Asking rents grew from July to August in only 10 of the top 30 markets tracked by Yardi Matrix, led by Philadelphia, San Francisco and Nashville, each of which posted rent growth of 0.5% during the month. The largest decreases were in Raleigh (-1.3%), Seattle (-1.1%), California’s Inland Empire (-0.8%) and Las Vegas (-0.8%).

The apartment market has been slowed by a combination of the uncertain economy and seasonality, which usually slows rent growth in the fall. The weakening housing market is generally a positive driver for multifamily, since it keeps households within the rental pool, but inflation has held back renters’ ability to pay and has capped what landlords can reasonably expect.

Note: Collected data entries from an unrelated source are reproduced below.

theorem innerResult_queued (who : Waiter) (i : Nat) (h0 : Queued qp s) : Queued qp (innerResult s who i).st := by
  unfold innerResult
  repeat' first
    | with_reducible assumption
    | simp only [st_ok, st_cwait, st_cfail, queuedD_serve, queuedD_drop, queuedD_wait, queuedD_refuse, queuedW_mk, id_eq]
    | split

theorem innerAccess_queued (r : Req) (i : Nat) (va : Nat) (wr : Bool) (as : List Acc) (data : List PByte) (h0 : Queued qp s) :
    Queued qp (innerAccess s r i va wr as data).st := by
  unfold innerAccess
  repeat' first
    | (with_reducible first | assumption | apply innerResult_queued | apply innerBegin_queued)
    | split

theorem mailPut_queued (m : Nat) (via : Nat) (h0 : Queued qp s) : Queued qp (mailPut s m via) := h0

theorem mailHold_queued (p : DictPath) (idx : W16) (sb : Byte) (off : Option W64) (w : List Byte) (h0 : Queued qp s) :
    Queued qp (mailHold s p idx sb off w) := by
  unfold mailHold
  repeat' first
    | (with_reducible first | assumption | apply mailPut_queued | apply State.setBox_queued)
    | split

theorem usdoNew_queued (h0 : Queued qp s) : Queued qp (usdoNew s) := by
  unfold usdoNew
  repeat' first
    | (with_reducible first | assumption | intro _ | apply queued_ite | apply queued_of)
    | simp only [queued_mk]

theorem dictReply_queued (p : DictPath) (st : Byte) (abort : W32) (data : List Byte) (h0 : Queued qp s) :
    Queued qp (dictReply s p st abort data) := by
  unfold dictReply
  repeat' first
    | (with_reducible first | assumption | apply queued_of)
    | simp only [queued_mk]
    | (with_reducible first | apply State.emit_queued | apply State.setBox_queued)
    | split

theorem dictRelease_queued (p : DictPath) (idx : W16) (sb : Byte) (st : Byte) (h0 : Queued qp s) :
    Queued qp (dictRelease s p idx sb st) := by
  unfold dictRelease
  repeat' first
    | (with_reducible first | assumption | apply queued_of)
    | simp only [queued_mk]
    | with_reducible apply dictReply_queued
    | split

theorem logObject_queued (st : Byte) (idx : W16) (sb : Byte) (h0 : Queued qp s) : Queued qp (logObject s st idx sb) := by
  unfold logObject
  repeat' with_reducible first | assumption | apply logRec_queued

theorem dictOpen_queued (p : DictPath) (idx : W16) (sb : Byte) (wr : Bool) (h0 : Queued qp s) :
    QueuedD qp (dictOpen s p idx sb wr) := by
  unfold dictOpen
  repeat' first
    | (with_reducible first | assumption | apply queued_of)
    | simp only [st_ok, st_cwait, st_cfail, queuedD_serve, queuedD_drop, queuedD_wait, queuedD_refuse, queuedW_mk, id_eq]
    | simp only [queued_mk]
    | (with_reducible first | apply usdoNew_queued | apply State.setBox_queued)
    | split

theorem dictHold_queued (p : DictPath) (idx : W16) (sb : Byte) (h0 : Queued qp s) : Queued qp (dictHold s p idx sb) := by
  unfold dictHold
  repeat' first
    | (with_reducible first | assumption | apply queued_of)
    | simp only [queued_mk]
    | split
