-- ==== Sys2Proof/Syntax.lean ====
section
/-! DEFINITION. The commands. -/

namespace Sys2Proof

/-- One host WRITE burst: channel, bank, byte offset in the page, bytes (32 or 64), data, mask of masked-out bytes, and
whether the link ECC rejects it or has corrected it. -/
structure Burst where
  ch : Nat
  bank : Nat
  col : Nat
  n : Nat
  data : Nat
  mask : Nat
  ecc : Bool
  fixed : Bool
deriving DecidableEq, Repr

/-- What a Governor's control period measures (R431), in µW: fixed share, memory, link and compute demand, the fixed share
predicted at the loop floor, the module's power; the junctions of dies 0–3 and the hub (0.1 °C), each die's power, and
each rail's AVSBus read-back in mV (none: no answer). -/
structure Meas where
  fixed : Nat
  mem : Nat
  link : Nat
  comp : Nat
  fixedFloor : Nat
  total : Nat
  temps : List Int
  dies : List Nat
  rails : List (Option Nat)
deriving DecidableEq, Repr

/-- What the body segment and the unit flash answer to a command that needs them: the identities (vendor, product) and the
ring delay and state measured at Arm, whether a transfer succeeds, and the bytes it returns. -/
structure Seg where
  ids : List (Nat × Nat)
  delay : Nat
  ring : Nat
  ok : Bool
  data : List Byte
deriving DecidableEq, Repr
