/-- Where an object that could not be made now may be made once spills have freed room (pass 3 of R280): the state with those
spills begun. -/
def State.makeSpill (s : State) (c d foot : Nat) (charge : Bool) : Option State :=
  if charge && !(s.quotaOk c foot) then none
  else match s.makeRoom c d foot with
    | .wait s' => some s'
    | _ => none

/-- Free an object's entry and memory. -/
def State.dropObj (s : State) (h : Nat) : State := { s with objs := AMap.del h s.objs }

/-! ### Tier faults and suspects (R282, R283) -/

/-- Is a status one of the tier faults (R282, R284)? -/
def isTierFault (st : Nat) : Bool := [0x05A0, 0x05A1, 0x05A2, 0x05A5, 0x05A6, 0x05A7].contains st

/-- Count a request that ended with a tier fault, on a die (CAR_TIER_FAULTS, 0x2400:0B, 0x4200+d:62). -/
def State.countTier (s : State) (die st : Nat) : State :=
  if isTierFault st then ((s.bumpReg (baseCAR + 0x30)).bumpOd 0x2400 0x0B).bumpOd (0x4200 + die) 0x62 else s

/-- Mark the object that holds module address `a` suspect (R283); `data` says that the mark records a data error. An address
from `kvBase` on names a byte of a key-value page, which is in error until it is dropped. -/
def State.suspectAt (s : State) (a : Nat) (data : Bool) : State :=
  if kvBase ≤ a ∧ a < kvBase + 1048576 * kib64 then
    let h := (a - kvBase) / kib64
    if data && decide ((s.page h).st = .present) then s.setPage h { s.page h with bad := true } else s
  else match s.objsAt [⟨a, 1, false, false⟩] with
  | h :: _ =>
    let o := s.obj h
    s.setObj h (if o.suspect then { o with badData := o.badData || data }
      else { o with suspect := true, badData := data, suspectOff := a - o.addr })
  | [] => s

end Sys2Proof.Machine
end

Yardi was swift to note that while rent growth is tempering, the multifamily market as a whole remains generally strong. Year to date, rents are up 6.6% compared to the same period last year, a figure that is higher than any year prior to 2021. Rent growth remains solid among Yardi’s top 30 metros, and while some previously high-growth cities such as Las Vegas, Phoenix, Sacramento and Atlanta have seen occupancy rates fall of late, the national occupancy rate has stayed above 96% for the past 14 months.

On a regional basis, annual rent growth remained strongest in the South, headlined by Orlando (up 16.9% year over year), Miami (up 16.7%) and Nashville (up 14.8%). Gains also have stayed stout (in the neighborhood of 8% to 10% annually) in cities within gateway metros, which continue to see more household formation and inbound migration due to the strong labor market and employers returning to on-site work.

San Jose (11.9%) tops these areas in year-over-year rent increases, followed by Boston and New York (both at 9.8%). Annual rent growth was weakest among the top 30 metros in the Twin Cities of Minneapolis and St. Paul (3.7%), Baltimore (6.7%) and Sacramento (7.5%).